The Q's for example intraday (please pay attention to the 3C signals in the flat areas of intraday trade today, where we usually see the most underlying activity)...
QQQ 1 min- this is further deterioration from last week, Friday's post specifically , note the leading negative in the flattish range.
The 2 min
And the 3 min specifically today.the long term trend for this chart is worse than what you see here, I'm just trying to scale last Friday with today so you see the continued deterioration.
As for the NYSE TICK, I was going to try to draw the trends for today, but I think it's more effective just to define the borders and let you see them yourself.
The initial thought about the (mostly) 30 min charts that held a positive divegrence, was that they'd last long enough to break through the 200-day SPX on the downside and stage another head fake, but these are even worse, this is it, this was the move and they are falling apart even more.
I show the 30 min SPY in it's truer scale to show that even though the 30 min chart did have a strong positive divegrence which was a for this head fake based move, it still was weak in the Primary picture of things so I think the next stop is...
I think there's very little doubt our next stop is the 200-day, but I think to be effective initially there will have to be a break below as sentiment will be bearish before we get there and a break under the 200 is what retail will chase, we'll have to see what short term signals show at the time, I suspect some kind of game will be played as you know.
The overall pattern is interesting too, it's a cleaved H&S that's already run a volatility shakeout before a right shoulder/s were formed, that's why I was talking about the Dow 1929 parallel chart floating around and making the point, these two markets aren't the same, I am not saying they won't be similar, I'm saying go with the data we have as we get it rather than assume it will look like 1929.
I'm just getting a feel for trade as we are in a new week and the BOJ action "had" the potential to mix things up a bit, even though their intervention and policy has had a very limited effect on the market in the recent past.
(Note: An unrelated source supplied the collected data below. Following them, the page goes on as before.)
-- ==== Sys2Proof/Machine/Monitor.lean ====
section
/-! DEFINITION. The housekeeping monitor: sequences, triggers, the data register, the injected slot, the test DAC and the
decimating detectors (R401 to R409). -/

namespace Sys2Proof.Machine

/-- The monitor changed. -/
def Dev.modMon (d : Dev) (f : Mon → Mon) : Dev := { d with mon := f d.mon }

/-- The configuration words of sequence entry `e` (R411). -/
def Dev.seqWord (d : Dev) (e w : Nat) : Nat := d.tab 0x30 0x01 e w
def Dev.seqInput (d : Dev) (e : Nat) : Nat := bitsOf (d.seqWord e 0) 0 6
def Dev.seqTest (d : Dev) (e : Nat) : Bool := d.mon.tdac == some (d.seqInput e)

/-- The result line of entry `e`, and a change of it. -/
def Dev.monLine (d : Dev) (e : Nat) : MonLine := Store.get (fun _ => MonLine.reset) d.mon.lines e
def Dev.setLine (d : Dev) (e : Nat) (x : MonLine) : Dev :=
  d.modMon fun m => { m with lines := Store.set (fun _ => MonLine.reset) m.lines e x }

/-- Detector slot `k`, and a change of it. -/
def Dev.monSlot (d : Dev) (k : Nat) : MonSlot := Store.get (fun _ => MonSlot.reset) d.mon.slots k
def Dev.modSlot (d : Dev) (k : Nat) (f : MonSlot → MonSlot) : Dev :=
  d.modMon fun m => { m with slots := Store.set (fun _ => MonSlot.reset) m.slots k (f (d.monSlot k)) }

/-- Does the sequence's entry `e` feed slot `k`, and the entries of the sequence. -/
def Dev.feeds (d : Dev) (e k : Nat) : Bool := bitOf (d.seqWord e 0) 29 && bitsOf (d.seqWord e 0) 24 5 == k
def Dev.seqEntries (d : Dev) : List Nat := List.range (d.get Reg.MON_SEQ_CTRL.LAST 0 + 1)
def Dev.fed (d : Dev) (k : Nat) : Bool := d.seqEntries.any fun e => d.feeds e k
def allSlots : List Nat := List.range 16

/-! ### Detectors (R407, R408) -/

/-- The decimation of slot `k`. -/
def Dev.detR (d : Dev) (k : Nat) : Nat := bitsOf (d.tab 0x31 0x01 k 0) 0 8 + 1

/-- A slot restarts: its filters and windows begin anew, and its outputs are unsettled. -/
def Dev.restartSlot (d : Dev) (k : Nat) : Dev :=
  d.modSlot k fun s =>
    { MonSlot.reset with peak := s.peak, rms := s.rms, env := s.env, windows := s.windows, gap := s.gap, test := s.test }

/-- The slots fed by an entry that converts one of the inputs `p`. -/
def Dev.restartFed (d : Dev) (p : Nat → Bool) : Dev :=
  d.over allSlots fun k d => if (List.range 32).any fun e => d.feeds e k && p (d.seqInput e) then d.restartSlot k else d

/-- Is slot `k` unsettled: fewer than 34 R input samples since the restart? -/
def Dev.unsettled (d : Dev) (k : Nat) : Bool := decide ((d.monSlot k).seen < 34 * d.detR k)

/-- The registers of the CIC are 40 bits wide. (Log 120: DESIGN CHOICE) -/
def cicMod : Nat := pow2 40

/-- The FIR output over the last 31 CIC outputs, newest first: linear phase, so taps k and 30 - k are equal.
(Log 9: DESIGN CHOICE, 120: DESIGN CHOICE) -/
def firOut (hist : List Int) : Int :=
  ((List.range 31).foldl (fun a k => a + Config.firTap (min k (30 - k)) * hist.getD k 0) 0) / (pow2 15 : Int)

/-- One FIR output taken by the detectors. (Log 120: DESIGN CHOICE) -/
def MonSlot.detect (s : MonSlot) (window decay : Nat) (settled : Bool) (y : Nat) : MonSlot :=
  let s := { s with count := s.count + 1, top := max s.top y, squares := s.squares + y * y, env := capN 0xFFFF (max y (s.env - s.env / pow2 decay)) }
  if s.count < window then s
  else
    let s := if s.early then s
      else { s with peak := capN 0xFFFF s.top, rms := capN 0xFFFF (rootOf 2 (s.squares / s.count) 20 0), windows := capN 0xFFFFFFFF (s.windows + 1) }
    { s with count := 0, top := 0, squares := 0, early := !settled }

/-- An input sample of slot `k`: the third-order CIC, the FIR at every R-th sample, and the detectors. -/
def Dev.detFeed (d : Dev) (k code : Nat) (test : Bool) : Dev :=
  let w := d.tab 0x31 0x01 k 0
  if !bitOf w 15 then d
  else
    let R := d.detR k
    d.modSlot k fun s =>
      let i1 := (s.int1 + code) % cicMod
      let i2 := (s.int2 + i1) % cicMod
      let i3 := (s.int3 + i2) % cicMod
      let s := { s with int1 := i1, int2 := i2, int3 := i3, phase := s.phase + 1, seen := capN 0xFFFFFFFF (s.seen + 1), test := test }
      if s.phase < R then s
      else
        let c1 := (i3 + cicMod - s.comb1) % cicMod
        let c2 := (c1 + cicMod - s.comb2) % cicMod
        let c3 := (c2 + cicMod - s.comb3) % cicMod
        let hist := (((c3 / (R * R * R) : Nat) : Int) :: s.hist).take 31
        let s := { s with comb1 := i3, comb2 := c1, comb3 := c2, phase := 0, hist := hist }
        s.detect (bitsOf w 16 16) (bitsOf w 8 4) (decide (34 * R ≤ s.seen)) (firOut hist).natAbs

/-- The group delay that slot `k` reports, in ns; all ones where the input rate is not fixed. (Log 17: DESIGN CHOICE, 122: DEDUCED) -/
def Dev.detDelay (d : Dev) (k : Nat) : Nat :=
  let R := d.detR k
  let period :=
    match d.get Reg.MON_SEQ_CTRL.TRIG 0 with
    | 1 => us (d.get Reg.MON_SEQ_CTRL.PERIOD_US 0) | 2 => galleyNs | 3 => sec 1 | _ => 0
  if period = 0 then 0xFFFFFFFF else capN 0xFFFFFFFF ((3 * (R - 1) + 30 * R) * period / 2)

/-! ### The data register (R404) -/

/-- A result written into MON_DATA. -/
def Dev.putData (d : Dev) (inj test : Bool) (src code : Nat) : Dev :=
  let d := if d.flag Reg.MON_DATA.VALID 0 then
      let d := (d.setB Reg.MON_DATA.OVR 0 true).bump Reg.MON_DATA_OVR.COUNT 0
      if since d.mon.dataSaid d.now (sec 1) then (d.modMon fun m => { m with dataSaid := some d.now }).raise Ev.monDataOvr 0 0 0 else d
    else d
  let d := ((d.setB Reg.MON_DATA.VALID 0 true).setB Reg.MON_DATA.INJ 0 inj).setB Reg.MON_DATA.TEST 0 test
  (d.set Reg.MON_DATA.SRC 0 src).set Reg.MON_DATA.CODE 0 code

/-- A read of MON_DATA clears VALID and OVR. -/
def Dev.dataRead (d : Dev) : Dev := (d.setB Reg.MON_DATA.VALID 0 false).setB Reg.MON_DATA.OVR 0 false

/-! ### Conversions (R401, R402, R405, R409) -/

/-- A conversion of the sequence, an injected one, or the calibration's begins, in the order of R405 and R409. -/
def Dev.monNext (d : Dev) : Dev :=
  let d := match d.mon.tdacNext with
    | some x =>
      let old := d.mon.tdac
      let d := d.modMon fun m => { m with tdac := x, tdacNext := none }
      if x = old then d else d.restartFed fun i => old == some i || x == some i
    | none => d
  if d.flag Reg.MON_INJ.PEND 0 then d.modMon fun m => { m with busy := 2, endAt := d.now + 500 }
  else if d.mon.calWait then
    let d := (d.setB Reg.MON_STAT.RUN 0 false).setB Reg.MON_STAT.CAL 0 true
    let d := d.modMon fun m => { m with busy := 3, calWait := false, done := 0, sum := 0, sumScaled := 0 }
    let d := d.over (List.range 32) fun e d => d.setLine e { d.monLine e with stale := true }
    d.over allSlots fun k d => d.modSlot k fun s => { s with stale := true }
  else if d.flag Reg.MON_STAT.RUN 0 then
    let e := d.get Reg.MON_STAT.ENTRY 0
    d.modMon fun m => { m with busy := 1, endAt := d.now + 500 + 250 * bitsOf (d.seqWord e 0) 12 4 }
  else d.modMon fun m => { m with busy := 0 }

/-- A sequence starts with entry 0. (Log 119: DEDUCED) -/
def Dev.monStart (d : Dev) : Dev :=
  let d := (d.setB Reg.MON_STAT.RUN 0 true).set Reg.MON_STAT.ENTRY 0 0
  let d := d.modMon fun m => { m with runs := (m.runs + 1) % 65536, done := 0, sum := 0, sumScaled := 0 }
  if d.mon.busy = 0 then d.monNext else d

/-- A trigger: a sequence starts, or an overrun is counted and the detectors fed take a gap (R403, R409). (Log 119: DEDUCED) -/
def Dev.monTrigger (d : Dev) : Dev :=
  if d.flag Reg.MON_STAT.RUN 0 || d.mon.busy == 3 then
    let d := d.bump Reg.MON_TRIG_OVR.COUNT 0
    let d := d.over allSlots fun k d => if d.fed k then d.modSlot k fun s => { s with gap := true } else d
    if since d.mon.trigSaid d.now (sec 1) then (d.modMon fun m => { m with trigSaid := some d.now }).raise Ev.monTrigOvr 0 0 0 else d
  else d.monStart

/-- A trigger of one of the kinds of R402. -/
def Dev.monTrigIf (d : Dev) (trig : Nat) : Dev := if d.get Reg.MON_SEQ_CTRL.TRIG 0 = trig then d.monTrigger else d

/-- The timer's trigger, PERIOD_US after the last. -/
def Dev.monPeriod (d : Dev) : Dev :=
  if d.get Reg.MON_SEQ_CTRL.TRIG 0 = 1 then
    let d := d.until (d.mon.trigAt + us (d.get Reg.MON_SEQ_CTRL.PERIOD_US 0))
    (d.modMon fun m => { m with trigAt := d.now }).monTrigger
  else d

/-- Does a scaled value of an input lie outside the limits of entry `e`? -/
def Dev.outside (d : Dev) (e scaled : Nat) : Bool :=
  let w := d.seqWord e 1
  if d.seqInput e < 16 then decide (sgn 16 scaled < sgn 16 (bitsOf w 0 16)) || decide (sgn 16 (bitsOf w 16 16) < sgn 16 scaled)
  else decide (scaled < bitsOf w 0 16) || decide (bitsOf w 16 16 < scaled)

/-- The result of entry `e`: the line, MON_DATA, the detector and the limits (R402). -/
def Dev.monResult (d : Dev) (e code scaled : Nat) : Dev :=
  let w := d.seqWord e 0
  let test := d.seqTest e
  let out := bitOf w 30 && d.outside e scaled
  let was := (d.monLine e).out
  let d := d.setLine e ⟨code, scaled, false, test, out⟩
  let d := onlyIf (bitOf w 20) (fun d => d.putData false test e code) d
  let d := onlyIf (bitOf w 29) (fun d => d.detFeed (bitsOf w 24 5) code test) d
  onlyIf (out && !was) (fun d => d.raise Ev.monLimit 0 0 e) d

/-- After the last entry the sequence ends; under TRIG 4 the next begins. -/
def Dev.monAfter (d : Dev) (e : Nat) : Dev :=
  let d := d.modMon fun m => { m with done := 0, sum := 0, sumScaled := 0 }
  if e < d.get Reg.MON_SEQ_CTRL.LAST 0 then d.set Reg.MON_STAT.ENTRY 0 (e + 1)
  else
    let d := d.setB Reg.MON_STAT.RUN 0 false
    if d.get Reg.MON_SEQ_CTRL.TRIG 0 = 4 && !d.mon.calWait then
      (((d.setB Reg.MON_STAT.RUN 0 true).set Reg.MON_STAT.ENTRY 0 0).modMon fun m => { m with runs := (m.runs + 1) % 65536 })
    else d

/-- The scaled value of a code at a gain setting, of an input that is no temperature: in 0.05 mV at the input's node, after the
monitor set's offset and gain; full scale is 1.2 V over the gain (R397, R401). (Log 166: DESIGN CHOICE) -/
def Dev.scaledOf (d : Dev) (gain code : Nat) : Nat :=
  let w := d.tab 0x32 0x03 (3 + gain) 0
  let c := clampI 0 65535 ((code + sgn 16 (bitsOf w 0 16)) * (bitsOf w 16 16 : Nat) / 32768)
  c.toNat * 24000 / (65536 * pow2 gain)

/-- A conversion ends with its code, and the value that a temperature sensor's code stands for (R402, R404, R405).
(Log 120: DESIGN CHOICE, 121: DESIGN CHOICE, 166: DESIGN CHOICE) -/
def Dev.monConverted (d : Dev) (code scaled : Nat) : Dev :=
  let d := if d.mon.busy = 1 ∨ d.mon.busy = 2 then d.until d.mon.endAt else d
  match d.mon.busy with
  | 1 =>
    let e := d.get Reg.MON_STAT.ENTRY 0
    let avg := pow2 (bitsOf (d.seqWord e 0) 16 3)
    let v : Int := if d.seqInput e < 16 then sgn 16 scaled else (d.scaledOf (bitsOf (d.seqWord e 0) 8 2) (trunc 16 code) : Int)
    let d := d.modMon fun m => { m with done := m.done + 1, sum := m.sum + trunc 16 code, sumScaled := m.sumScaled + v }
    if d.mon.done < avg then d.monNext
    else ((d.monResult e (d.mon.sum / avg) (unsgn 16 (d.mon.sumScaled / (avg : Int)))).monAfter e).monNext
  | 2 =>
    let i := d.get Reg.MON_INJ.INPUT 0
    ((d.setB Reg.MON_INJ.PEND 0 false).putData true (d.mon.tdac == some i) i (trunc 16 code)).monNext
  | _ => d

/-- An injected conversion is requested (R405). (Log 123: DEDUCED) -/
def Dev.injErrs (d : Dev) (gain input : Nat) : List Err :=
  failIf (decide (47 < input) || gain == 3) .range ++ failIf (d.flag Reg.MON_INJ.PEND 0 || d.mon.busy == 3 || d.mon.calWait) .busy
def Dev.inject (d : Dev) : Dev :=
  let d := d.setB Reg.MON_INJ.PEND 0 true
  if d.mon.busy = 0 then d.monNext else d

/-- MON_TDAC written: the switch follows after the conversion in progress (R406). -/
def Dev.tdacWritten (d : Dev) : Dev :=
  let x := if d.flag Reg.MON_TDAC.EN 0 then some (d.get Reg.MON_TDAC.INPUT 0) else none
  let d := d.modMon fun m => { m with tdacNext := if x = m.tdac then none else some x }
  if d.mon.busy = 0 then d.monNext else d

/-! ### Monitor calibration (R409) -/

/-- A calibration of the monitor is asked for: it starts after the conversions that come first. -/
def Dev.monCalAsk (d : Dev) : Dev :=
  let d := d.modMon fun m => { m with calWait := true }
  if d.mon.busy = 0 then d.monNext else d

/-- The calibration is over: the detectors restart and conversions for users go on. A failure leaves no line stale. (Log 119: DEDUCED) -/
def Dev.monCalOver (d : Dev) : Dev :=
  let d := (d.setB Reg.MON_STAT.CAL 0 false).modMon fun m => { m with calWait := false, busy := if m.busy = 3 then 0 else m.busy }
  let d := d.over allSlots fun k d => d.restartSlot k
  if d.get Reg.MON_SEQ_CTRL.TRIG 0 = 4 then d.monStart else if d.mon.busy = 0 then d.monNext else d

/-- Every STALE flag of the results clears. -/
def Dev.linesFresh (d : Dev) : Dev := d.over (List.range 32) fun e d => d.setLine e { d.monLine e with stale := false }

end Sys2Proof.Machine
end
I think the bigger fear that will be taken away from their action after the initial knee jerk which looks to be done in the carry cross, is a liquidity fear, this is a lot more like 2008 than I think many notice, there are liquidity problems popping up everywhere like pipes springing small, but constant leaks.
I'm not sure what the PBoC is doing, maybe fine tuning after 8 months of suspending liquidity soaking up operations they are at it again just after they had to put liquidity out there with Trust failures looming. Perhaps they are fine tuning policy or testing the market's reaction, but ultimately they don't want the liquidity out there, they needed it to save some banks/trusts from failing. Perhaps mission accomplished and they resume soaking up yuan, we'l see at Thursday's regularly scheduled operation (Tuesdays and Thursdays).
As for the market right now, intraday is deteriorating, I want to make sure and as I said Friday, at this point I'm a bit more interested in longer term trend positions than trading positions, when we are in chop than trading, but I think soon we will be moving or already are moving in to stage 4 so that would mean this is probably one of the last, best chances we get for short positions at excellent entries and lower risk, I don't want to chase anything down.
Oh, one last thing, I just want to point out the excerpt in Friday's EOD post from Tuesday February 4th trying to anchor expectations for what was coming based on a head fake move, the market was still ugly as of Tuesday Feb 4th, but we had been tracking a head fake move (up) for almost 2 weeks at that point.
This is Tuesday Feb 4th on a SPY daily chart, I had been writing about this for several days in to late January as far as what to expect from a head fake move, remember they have to be convincing, but the pendulum swings both ways, that's how moving sentiment works.
*Note the last sentence or so especially.
"Tuesday February 4th
" When I said we expected a head fake move in my Friday post, "Come Monday", it was a head fake move to the downside, they need to be real, they need to be convincing, just as a bounce to the upside, I wouldn't expect a 1 or 2% move, I'd expect something that will fill my inbox with emails asking, "Are you sure the market is still bearish Brandt, this looks awfully bullish"."